(PROBLEM) For the listing below, give the number of lines that include "Prop" and add nothing to it.

(MATERIAL PROVIDED)
-- ==== Sys2Proof/Safety.lean ====
section
/-! DEFINITION. The terms in which claims are stated: runs of the machine, a peer that keeps the protocol (R284), and the
invariant that every step keeps. -/

namespace Sys2Proof.Machine

/-! Runs -/

/-- Steps until BUSY falls, at most `n` of them: one command or transfer operation to its end (R31). -/
def runBusy : Nat → State → Answer
  | 0, s => .next s
  | n + 1, s =>
    if s.busy then
      match step s with
      | .next t => runBusy n t
      | .fault f => .fault f
      | .refused r => .refused r
    else .next s

/-- A peer that keeps the protocol of a write: where OPKFE waits for an echo it has sent the byte back (R128, R284). -/
def echoPeer (s : State) : State :=
  if s.xstate = .wrEcho ∧ s.rxq = [] then { s with rxq := [s.lastTx] } else s

/-- `runBusy` with that peer. -/
def runEcho : Nat → State → Answer
  | 0, s => .next s
  | n + 1, s =>
    if s.busy then
      match step (echoPeer s) with
      | .next t => runEcho n t
      | .fault f => .fault f
      | .refused r => .refused r
    else .next s

/-- DECODE of `src` issued in `s` with no other agent moving completes with STATUS OK and this DecodedPack (R196). -/
def decodesTo (s : State) (src : List Byte) (pack : DecodedPack) : Prop :=
  ∃ s1 n t, exec (.decode src) s = .next s1 ∧ runBusy n s1 = .next t ∧ t.busy = false ∧ t.status = statusCode .ok ∧
    t.hrsp.result = .decoded pack

/-- OPKFE is between commands, no operation runs, and no other agent is scheduled. -/
def ready (s : State) : Bool := !s.busy && !s.xstate.inOperation && s.sched.isEmpty

/-- `s` after a host command that ended with this STATUS code and result and changed nothing else (R30, R31, R107). -/
def answered (s : State) (code : Byte) (result : Result) : State :=
  { s with status := code, diag := 0, busy := false, hrsp := { status := code, diag := 0, result := result } }

/-- A CFG with no patch (R155): PACK_TYPE, SET_PAGED, SET_WP, SZ_OVR_EN and RECOMPUTE are 0. -/
def identityCfg (cfg : BitVec 40) : Bool :=
  cfgPackType cfg == 0#2 && !cfgSetPaged cfg && !cfgSetWp cfg && !cfgSzOvrEn cfg && !cfgRecompute cfg

/-- The container's checks of R197 pass: magic, a size field, 10 or more image bytes, all of them there. -/
def acceptable (src : List Byte) : Bool :=
  src.take 3 == [0x4F#8, 0x50#8, 0x4B#8] && decide (6 ≤ src.length) && decide (10 ≤ (containerSize src).toNat) &&
    decide (6 + (containerSize src).toNat ≤ src.length)

/-- The image bytes a write sends for an image under a CFG (R242): the header patched where it exists (decision D27). -/
def sentImage (img : List Byte) (cfg : BitVec 40) (s : State) : List Byte :=
  ((patchHeader ((img ++ List.replicate 10 0).take 10) cfg s).2 ++ img.drop 10).take img.length

/-- The number of 0xFF bytes at the end of a byte string. -/
def ffTail (bytes : List Byte) : Nat := (bytes.reverse.takeWhile (fun b => b == 0xFF#8)).length

/-- The commands of R107. -/
def isHostCommand : Instr → Bool
  | .decode _ | .encode _ _ _ | .frameEnc _ _ | .frameClassify _ | .hdrParse _ | .csum _ | .csumCheck _ | .hdrPatch _ _
  | .startWrite _ | .startRead _ | .sessionOpen _ _ _ | .sessionClose => true
  | _ => false

/-- The codec commands: opcodes 0x01 to 0x08 (R237). -/
def isCodecCommand : Instr → Bool
  | .decode _ | .encode _ _ _ | .frameEnc _ _ | .frameClassify _ | .hdrParse _ | .csum _ | .csumCheck _ | .hdrPatch _ _ => true
  | _ => false

/-- The host keeps its duty (R62, R63, entry I21): no event at hand changes a buffer bound to a running operation. -/
def hostKeepsDuty (s : State) : Bool :=
  match s.sched with
  | .env (.fillSource n _) :: _ => !(s.xstate.inOperation && s.srcBind == some n)
  | .env (.fillSink n _) :: _ => !(s.xstate.inOperation && s.dstBind == some n)
  | _ => true

/-! The parts of the invariant -/

/-- The codes that can stand in STATUS: 0x03, 0x04 and 0x05 are never a STATUS (R260). -/
def statusWritable : Status → Bool
  | .sizeMismatch => false
  | .checksumMismatch => false
  | .idNotFound => false
  | _ => true

/-- The states of the write operation. -/
def XState.inWrite : XState → Bool
  | .wrCheck | .wrDrain | .wrToken | .wrSize | .wrSend | .wrEcho => true
  | _ => false

/-- The states of the read operation. -/
def XState.inRead : XState → Bool
  | .rdInit | .rdSize | .rdWait | .rdFinish => true
  | _ => false

/-- The walk has started: W_RECORDS or a terminal state. -/
def WState.walked : WState → Bool
  | .wIdle | .wHeader => false
  | _ => true

/-- `frame_size` of a record entry (R175). -/
def recordSize (e : RecEntry) : Nat :=
  match e.cls with
  | .bad => 2
  | .long => e.len.toNat + 4
  | .short => e.len.toNat + 2

/-- R181: the frames of a record list are contiguous from address `a` to address `c`. -/
def framesFrom : Nat → List RecEntry → Nat → Bool
  | a, [], c => a == c
  | a, e :: es, c => e.addr.toNat == a && framesFrom (a + recordSize e) es c

/-- The number of entries of a class, as the counters hold it (R28). -/
def countOf (cls : RecClass) (recs : List RecEntry) : BitVec 24 :=
  BitVec.ofNat 24 (recs.filter (fun e => e.cls == cls)).length

/-- The fields of an entry agree with its class (R35, R114 to R118). -/
def recordWf (e : RecEntry) : Bool :=
  e.payload.length == e.len.toNat && e.b0 != 0xFF#8 &&
    match e.cls with
    | .bad => e.b1 == 0xFF#8 && e.len == 0#16 && e.deleted == none && e.kind == none
    | .long => e.b1 == 0x80#8 && e.deleted == none && e.kind == none
    | .short =>
      e.b1 != 0xFF#8 && e.b1 != 0x80#8 && e.len == e.b0.zeroExtend 16 && e.deleted == some (deletedFlag e.b1) &&
        e.kind == some (kindOf e.b1 e.b0.toNat) && (e.decl.isSome == (e.kind == some .dfdecl)) &&
        (e.dfId.isSome == (e.kind == some .data)) && (e.owner.isSome == (e.kind == some .data))

/-- What the state of every reachable machine satisfies, and every step keeps. -/
structure Inv (p : Params) (s : State) : Prop where
  /-- Memories are in canonical form (R62, R63). -/
  srcWf : Memory.wf s.src = true
  sourcesWf : Store.wf s.sources = true
  sinksWf : Store.wf s.sinks = true
  /-- HDR has ten bytes (R29). -/
  hdrTen : s.hdr.length = 10
  /-- DIAG[7:4] reads as 0 (R30). -/
  diagReserved : s.diag.extractLsb' 4 4 = 0#4
  /-- STATUS holds a code that can be a STATUS (R260). -/
  statusWritten : ∃ c, statusWritable c = true ∧ s.status = statusCode c
  /-- PACK_TYPE = 3 never enters CFG or SCFG (R33, R49). -/
  cfgOk : cfgLegal s.cfg = true
  scfgOk : cfgLegal s.scfg = true
  /-- OPEN is 1 from SESSION_OPEN to the end of the session, and the buffers are bound then (R66, R230, R236). -/
  openSession : s.chOpen = (s.xstate != .xClosed)
  srcBound : s.srcBind.isSome = (s.xstate != .xClosed)
  dstBound : s.dstBind.isSome = (s.xstate != .xClosed)
  /-- BUSY is 1 throughout an operation (R235). -/
  operationBusy : s.xstate.inOperation = true → s.busy = true
  /-- OPKIND names the operation that runs (R44). -/
  writeKind : s.xstate.inWrite = true → s.opkind = .write
  readKind : s.xstate.inRead = true → s.opkind = .read
  /-- LINEBUF holds at most LINE_MAX bytes and is empty outside X_IDLE (R43). -/
  lineBound : s.linebuf.length ≤ lineMax p
  lineIdle : s.xstate ≠ .xIdle → s.linebuf = [] ∧ s.lineOvf = false
  /-- The timer is armed only at an await that lists Tmo and has nothing to take (R262, R280). -/
  timerWaits : s.timer = true →
    s.rxq = [] ∧ s.chErr = false ∧ (s.xstate = .wrEcho ∨ s.xstate = .rdSize ∨ s.xstate = .rdWait ∧ s.rdPending = none)
  /-- A walk that has not ended belongs to a DECODE that runs; BUSY outside an operation is a DECODE (R31, R199). -/
  walkBusy : s.wstate = .wHeader ∨ s.wstate = .wRecords → s.busy = true ∧ s.xstate.inOperation = false
  decodeRuns : s.busy = true → s.xstate.inOperation = false → s.wstate ≠ .wIdle
  /-- An accepted container holds 6 + SIZE bytes and SIZE is 10 or more (R197). -/
  container : s.wstate ≠ .wIdle → 10 ≤ s.size.toNat ∧ 6 + s.size.toNat ≤ s.src.length
  /-- END_VALID is 1 in W_END only (R32). -/
  endOnly : s.endValid = (s.wstate == .wEnd)
  /-- R181. -/
  walkHead : s.wstate.walked = false → s.recs = [] ∧ s.reg = []
  walkBounds : s.wstate.walked = true → 10 ≤ s.cur.toNat ∧ s.cur.toNat ≤ s.size.toNat
  contiguous : s.wstate.walked = true → framesFrom 10 s.recs s.cur.toNat = true
  /-- What each terminal leaves (R183). -/
  terminalEnd : s.wstate = .wEnd → s.endAddr = s.cur ∧ s.cur.toNat < s.size.toNat
  terminalSize : s.wstate = .wSize → s.cur.toNat = s.size.toNat
  terminalTrunc : s.wstate = .wTrunc → s.cur.toNat < s.size.toNat
  /-- The counters count RECS (R28). -/
  countShort : s.nShort = countOf .short s.recs
  countLong : s.nLong = countOf .long s.recs
  countBad : s.nBad = countOf .bad s.recs
  /-- Entries of RECS and REG are formed as R35 and R34 say. -/
  recordsWf : ∀ e ∈ s.recs, recordWf e = true
  registryWf : ∀ e ∈ s.reg, e.name.length = 8 ∧ 10 ≤ e.declAddr.toNat ∧ e.declAddr.toNat < s.cur.toNat
  /-- A write past its check has at most 0xFFFF bytes, all of them in the source (R238). -/
  writeChecked : s.xstate.inWrite = true → s.xstate ≠ .wrCheck →
    s.tsize.toNat ≤ 0xFFFF ∧ ∃ r, s.srcBind = some r ∧ 6 + s.tsize.toNat ≤ (Store.get s.sources r).length
  writeAddr : s.xstate = .wrSend ∨ s.xstate = .wrEcho → s.addr.toNat < s.tsize.toNat
  writeStart : s.xstate = .wrCheck ∨ s.xstate = .wrDrain ∨ s.xstate = .wrToken ∨ s.xstate = .wrSize → s.addr = 0
  /-- The drain never runs out of bytes (R239). -/
  drainBound : s.xstate = .wrDrain → s.drainLeft ≤ s.rxq.length
  /-- TIDX indexes the token, or counts the size bytes (R40). -/
  tokenIndex : s.xstate = .wrToken → s.tidx.toNat < (writeToken p).length
  sizeIndex : s.xstate = .wrSize → s.tidx.toNat ≤ 1
  readSizeIndex : s.xstate = .rdSize → s.rdSizeBytes.length = s.tidx.toNat ∧ s.tidx.toNat ≤ 2
  /-- `|DST| = 6 + ADDR` until a retraction (R252), and DST begins with the prefix whose size is still zero (R299). -/
  readSink : s.xstate = .rdSize ∨ s.xstate = .rdWait → ∃ r, s.dstBind = some r ∧ (sinkOf s r).length = 6 + s.addr.toNat
  readSurplus : s.xstate = .rdFinish → ∃ r, s.dstBind = some r ∧ 6 + s.addr.toNat ≤ (sinkOf s r).length
  readHead : s.xstate = .rdSize ∨ s.xstate = .rdWait ∨ s.xstate = .rdFinish →
    ∃ r, s.dstBind = some r ∧ (Memory.bytes (sinkOf s r)).take 6 = readPrefix
  /-- FFRUN counts bytes received, and in sentinel mode stays below NUM_FF_CHK (R42, R254). -/
  readStart : s.xstate = .rdInit ∨ s.xstate = .rdSize → s.addr = 0 ∧ s.ffrun = 0 ∧ s.rdPending = none
  runBound : s.xstate = .rdWait → s.ffrun.toNat ≤ s.addr.toNat
  runSentinel : s.xstate = .rdWait → cfgTermMode s.scfg = true → s.ffrun.toNat < (numFfChk p).toNat
  /-- A byte is awaited or held only where the stop tests have let the loop go on (R251). -/
  readWaits : s.xstate = .rdWait → s.timer = true ∨ s.rdPending.isSome = true →
    stopBefore p s = false ∧ atCeiling s = false

end Sys2Proof.Machine
end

(ANSWER TO THE PROBLEM) 2